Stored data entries
_ _ _

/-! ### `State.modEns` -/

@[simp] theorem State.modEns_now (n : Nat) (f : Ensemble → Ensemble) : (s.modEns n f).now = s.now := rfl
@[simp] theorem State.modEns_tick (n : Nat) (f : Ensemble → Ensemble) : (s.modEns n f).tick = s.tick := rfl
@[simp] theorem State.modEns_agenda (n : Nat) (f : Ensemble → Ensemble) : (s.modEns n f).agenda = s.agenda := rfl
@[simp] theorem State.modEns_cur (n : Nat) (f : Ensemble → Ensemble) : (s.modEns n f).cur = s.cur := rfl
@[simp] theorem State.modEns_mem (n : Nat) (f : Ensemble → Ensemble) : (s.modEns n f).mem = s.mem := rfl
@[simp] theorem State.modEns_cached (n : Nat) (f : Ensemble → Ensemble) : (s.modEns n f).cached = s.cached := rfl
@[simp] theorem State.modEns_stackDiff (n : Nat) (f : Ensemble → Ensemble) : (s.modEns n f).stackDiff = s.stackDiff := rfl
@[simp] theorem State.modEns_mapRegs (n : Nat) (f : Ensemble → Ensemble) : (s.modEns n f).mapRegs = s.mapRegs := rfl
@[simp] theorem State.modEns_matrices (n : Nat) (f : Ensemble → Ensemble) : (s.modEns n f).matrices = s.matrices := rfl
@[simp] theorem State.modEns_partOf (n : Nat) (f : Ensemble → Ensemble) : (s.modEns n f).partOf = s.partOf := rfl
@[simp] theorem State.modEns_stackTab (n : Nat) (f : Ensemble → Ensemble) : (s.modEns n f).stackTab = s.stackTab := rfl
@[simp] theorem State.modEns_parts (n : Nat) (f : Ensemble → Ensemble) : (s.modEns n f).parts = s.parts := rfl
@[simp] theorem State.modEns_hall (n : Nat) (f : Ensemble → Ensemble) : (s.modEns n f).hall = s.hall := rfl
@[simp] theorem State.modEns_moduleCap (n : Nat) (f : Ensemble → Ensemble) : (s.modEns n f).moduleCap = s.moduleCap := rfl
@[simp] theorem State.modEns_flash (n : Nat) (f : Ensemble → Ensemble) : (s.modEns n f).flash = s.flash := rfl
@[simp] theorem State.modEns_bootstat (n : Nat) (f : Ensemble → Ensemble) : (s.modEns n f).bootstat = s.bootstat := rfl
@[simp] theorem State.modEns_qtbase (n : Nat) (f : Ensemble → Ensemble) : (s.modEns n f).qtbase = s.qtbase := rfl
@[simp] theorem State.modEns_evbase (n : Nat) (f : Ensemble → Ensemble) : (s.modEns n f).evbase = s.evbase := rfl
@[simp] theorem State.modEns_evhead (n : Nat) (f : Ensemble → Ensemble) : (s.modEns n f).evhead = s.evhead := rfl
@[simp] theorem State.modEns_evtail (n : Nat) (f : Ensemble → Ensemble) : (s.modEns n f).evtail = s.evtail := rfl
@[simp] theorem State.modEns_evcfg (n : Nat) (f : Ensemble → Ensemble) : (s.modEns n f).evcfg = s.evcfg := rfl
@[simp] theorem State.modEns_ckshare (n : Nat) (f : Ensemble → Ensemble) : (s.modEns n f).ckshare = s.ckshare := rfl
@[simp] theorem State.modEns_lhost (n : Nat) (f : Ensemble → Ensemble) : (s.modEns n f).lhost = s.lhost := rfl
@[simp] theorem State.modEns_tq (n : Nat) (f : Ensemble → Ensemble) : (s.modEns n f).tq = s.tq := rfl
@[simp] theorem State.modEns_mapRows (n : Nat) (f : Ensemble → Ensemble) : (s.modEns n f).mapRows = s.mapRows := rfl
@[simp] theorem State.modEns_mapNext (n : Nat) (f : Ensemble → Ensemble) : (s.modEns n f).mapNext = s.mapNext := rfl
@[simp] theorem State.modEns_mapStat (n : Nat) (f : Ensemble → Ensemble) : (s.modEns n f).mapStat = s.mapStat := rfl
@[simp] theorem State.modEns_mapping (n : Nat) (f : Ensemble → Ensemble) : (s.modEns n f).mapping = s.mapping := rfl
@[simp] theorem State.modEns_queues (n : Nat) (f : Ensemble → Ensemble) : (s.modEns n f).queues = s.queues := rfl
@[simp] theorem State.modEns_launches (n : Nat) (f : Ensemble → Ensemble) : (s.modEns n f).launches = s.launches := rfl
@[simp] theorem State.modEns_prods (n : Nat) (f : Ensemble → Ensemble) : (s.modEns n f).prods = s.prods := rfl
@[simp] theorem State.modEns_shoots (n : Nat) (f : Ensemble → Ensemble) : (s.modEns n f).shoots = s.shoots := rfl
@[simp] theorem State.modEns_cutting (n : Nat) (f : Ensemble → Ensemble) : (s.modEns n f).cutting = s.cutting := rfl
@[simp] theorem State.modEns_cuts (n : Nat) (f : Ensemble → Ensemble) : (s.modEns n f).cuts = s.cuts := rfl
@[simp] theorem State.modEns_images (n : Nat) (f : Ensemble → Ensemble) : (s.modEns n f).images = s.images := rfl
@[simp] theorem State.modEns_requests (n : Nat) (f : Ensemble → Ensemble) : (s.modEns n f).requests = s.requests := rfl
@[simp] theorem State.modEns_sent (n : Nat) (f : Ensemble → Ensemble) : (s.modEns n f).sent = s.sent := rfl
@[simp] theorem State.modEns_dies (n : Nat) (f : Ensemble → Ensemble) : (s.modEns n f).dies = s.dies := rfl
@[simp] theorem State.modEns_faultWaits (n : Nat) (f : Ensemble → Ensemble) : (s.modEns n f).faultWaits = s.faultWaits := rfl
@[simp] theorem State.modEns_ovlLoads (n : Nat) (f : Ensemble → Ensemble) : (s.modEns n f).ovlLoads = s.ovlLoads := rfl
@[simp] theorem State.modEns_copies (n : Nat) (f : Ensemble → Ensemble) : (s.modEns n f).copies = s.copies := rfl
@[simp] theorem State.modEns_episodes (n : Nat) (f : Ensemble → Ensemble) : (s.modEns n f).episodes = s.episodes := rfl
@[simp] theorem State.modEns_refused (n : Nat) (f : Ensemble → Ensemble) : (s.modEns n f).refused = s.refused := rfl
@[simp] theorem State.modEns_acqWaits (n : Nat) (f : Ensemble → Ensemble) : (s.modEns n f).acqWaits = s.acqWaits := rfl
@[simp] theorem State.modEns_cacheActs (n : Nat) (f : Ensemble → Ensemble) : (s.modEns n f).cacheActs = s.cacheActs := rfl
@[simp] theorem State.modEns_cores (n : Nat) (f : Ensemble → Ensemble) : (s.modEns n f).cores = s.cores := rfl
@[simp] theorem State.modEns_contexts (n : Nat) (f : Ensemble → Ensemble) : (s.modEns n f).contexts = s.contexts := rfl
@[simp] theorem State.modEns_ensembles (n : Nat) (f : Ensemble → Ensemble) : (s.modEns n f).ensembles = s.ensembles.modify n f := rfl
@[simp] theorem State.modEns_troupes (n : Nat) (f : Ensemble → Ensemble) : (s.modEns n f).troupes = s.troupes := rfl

_ _ _

§ **EXERCISE DETAILS**: Output all of the entries without altering a single word.

§ **REPLY**:
/-! ### `State.modEns` -/

@[simp] theorem State.modEns_now (n : Nat) (f : Ensemble → Ensemble) : (s.modEns n f).now = s.now := rfl
@[simp] theorem State.modEns_tick (n : Nat) (f : Ensemble → Ensemble) : (s.modEns n f).tick = s.tick := rfl
@[simp] theorem State.modEns_agenda (n : Nat) (f : Ensemble → Ensemble) : (s.modEns n f).agenda = s.agenda := rfl
@[simp] theorem State.modEns_cur (n : Nat) (f : Ensemble → Ensemble) : (s.modEns n f).cur = s.cur := rfl
@[simp] theorem State.modEns_mem (n : Nat) (f : Ensemble → Ensemble) : (s.modEns n f).mem = s.mem := rfl
@[simp] theorem State.modEns_cached (n : Nat) (f : Ensemble → Ensemble) : (s.modEns n f).cached = s.cached := rfl
@[simp] theorem State.modEns_stackDiff (n : Nat) (f : Ensemble → Ensemble) : (s.modEns n f).stackDiff = s.stackDiff := rfl
@[simp] theorem State.modEns_mapRegs (n : Nat) (f : Ensemble → Ensemble) : (s.modEns n f).mapRegs = s.mapRegs := rfl
@[simp] theorem State.modEns_matrices (n : Nat) (f : Ensemble → Ensemble) : (s.modEns n f).matrices = s.matrices := rfl
@[simp] theorem State.modEns_partOf (n : Nat) (f : Ensemble → Ensemble) : (s.modEns n f).partOf = s.partOf := rfl
@[simp] theorem State.modEns_stackTab (n : Nat) (f : Ensemble → Ensemble) : (s.modEns n f).stackTab = s.stackTab := rfl
@[simp] theorem State.modEns_parts (n : Nat) (f : Ensemble → Ensemble) : (s.modEns n f).parts = s.parts := rfl
@[simp] theorem State.modEns_hall (n : Nat) (f : Ensemble → Ensemble) : (s.modEns n f).hall = s.hall := rfl
@[simp] theorem State.modEns_moduleCap (n : Nat) (f : Ensemble → Ensemble) : (s.modEns n f).moduleCap = s.moduleCap := rfl
@[simp] theorem State.modEns_flash (n : Nat) (f : Ensemble → Ensemble) : (s.modEns n f).flash = s.flash := rfl
@[simp] theorem State.modEns_bootstat (n : Nat) (f : Ensemble → Ensemble) : (s.modEns n f).bootstat = s.bootstat := rfl
@[simp] theorem State.modEns_qtbase (n : Nat) (f : Ensemble → Ensemble) : (s.modEns n f).qtbase = s.qtbase := rfl
@[simp] theorem State.modEns_evbase (n : Nat) (f : Ensemble → Ensemble) : (s.modEns n f).evbase = s.evbase := rfl
@[simp] theorem State.modEns_evhead (n : Nat) (f : Ensemble → Ensemble) : (s.modEns n f).evhead = s.evhead := rfl
@[simp] theorem State.modEns_evtail (n : Nat) (f : Ensemble → Ensemble) : (s.modEns n f).evtail = s.evtail := rfl
@[simp] theorem State.modEns_evcfg (n : Nat) (f : Ensemble → Ensemble) : (s.modEns n f).evcfg = s.evcfg := rfl
@[simp] theorem State.modEns_ckshare (n : Nat) (f : Ensemble → Ensemble) : (s.modEns n f).ckshare = s.ckshare := rfl
@[simp] theorem State.modEns_lhost (n : Nat) (f : Ensemble → Ensemble) : (s.modEns n f).lhost = s.lhost := rfl
@[simp] theorem State.modEns_tq (n : Nat) (f : Ensemble → Ensemble) : (s.modEns n f).tq = s.tq := rfl
@[simp] theorem State.modEns_mapRows (n : Nat) (f : Ensemble → Ensemble) : (s.modEns n f).mapRows = s.mapRows := rfl
@[simp] theorem State.modEns_mapNext (n : Nat) (f : Ensemble → Ensemble) : (s.modEns n f).mapNext = s.mapNext := rfl
@[simp] theorem State.modEns_mapStat (n : Nat) (f : Ensemble → Ensemble) : (s.modEns n f).mapStat = s.mapStat := rfl
@[simp] theorem State.modEns_mapping (n : Nat) (f : Ensemble → Ensemble) : (s.modEns n f).mapping = s.mapping := rfl
@[simp] theorem State.modEns_queues (n : Nat) (f : Ensemble → Ensemble) : (s.modEns n f).queues = s.queues := rfl
@[simp] theorem State.modEns_launches (n : Nat) (f : Ensemble → Ensemble) : (s.modEns n f).launches = s.launches := rfl
@[simp] theorem State.modEns_prods (n : Nat) (f : Ensemble → Ensemble) : (s.modEns n f).prods = s.prods := rfl
@[simp] theorem State.modEns_shoots (n : Nat) (f : Ensemble → Ensemble) : (s.modEns n f).shoots = s.shoots := rfl
@[simp] theorem State.modEns_cutting (n : Nat) (f : Ensemble → Ensemble) : (s.modEns n f).cutting = s.cutting := rfl
@[simp] theorem State.modEns_cuts (n : Nat) (f : Ensemble → Ensemble) : (s.modEns n f).cuts = s.cuts := rfl
@[simp] theorem State.modEns_images (n : Nat) (f : Ensemble → Ensemble) : (s.modEns n f).images = s.images := rfl
@[simp] theorem State.modEns_requests (n : Nat) (f : Ensemble → Ensemble) : (s.modEns n f).requests = s.requests := rfl
@[simp] theorem State.modEns_sent (n : Nat) (f : Ensemble → Ensemble) : (s.modEns n f).sent = s.sent := rfl
@[simp] theorem State.modEns_dies (n : Nat) (f : Ensemble → Ensemble) : (s.modEns n f).dies = s.dies := rfl
@[simp] theorem State.modEns_faultWaits (n : Nat) (f : Ensemble → Ensemble) : (s.modEns n f).faultWaits = s.faultWaits := rfl
@[simp] theorem State.modEns_ovlLoads (n : Nat) (f : Ensemble → Ensemble) : (s.modEns n f).ovlLoads = s.ovlLoads := rfl
@[simp] theorem State.modEns_copies (n : Nat) (f : Ensemble → Ensemble) : (s.modEns n f).copies = s.copies := rfl
@[simp] theorem State.modEns_episodes (n : Nat) (f : Ensemble → Ensemble) : (s.modEns n f).episodes = s.episodes := rfl
@[simp] theorem State.modEns_refused (n : Nat) (f : Ensemble → Ensemble) : (s.modEns n f).refused = s.refused := rfl
@[simp] theorem State.modEns_acqWaits (n : Nat) (f : Ensemble → Ensemble) : (s.modEns n f).acqWaits = s.acqWaits := rfl
@[simp] theorem State.modEns_cacheActs (n : Nat) (f : Ensemble → Ensemble) : (s.modEns n f).cacheActs = s.cacheActs := rfl
@[simp] theorem State.modEns_cores (n : Nat) (f : Ensemble → Ensemble) : (s.modEns n f).cores = s.cores := rfl
@[simp] theorem State.modEns_contexts (n : Nat) (f : Ensemble → Ensemble) : (s.modEns n f).contexts = s.contexts := rfl
@[simp] theorem State.modEns_ensembles (n : Nat) (f : Ensemble → Ensemble) : (s.modEns n f).ensembles = s.ensembles.modify n f := rfl
@[simp] theorem State.modEns_troupes (n : Nat) (f : Ensemble → Ensemble) : (s.modEns n f).troupes = s.troupes := rfl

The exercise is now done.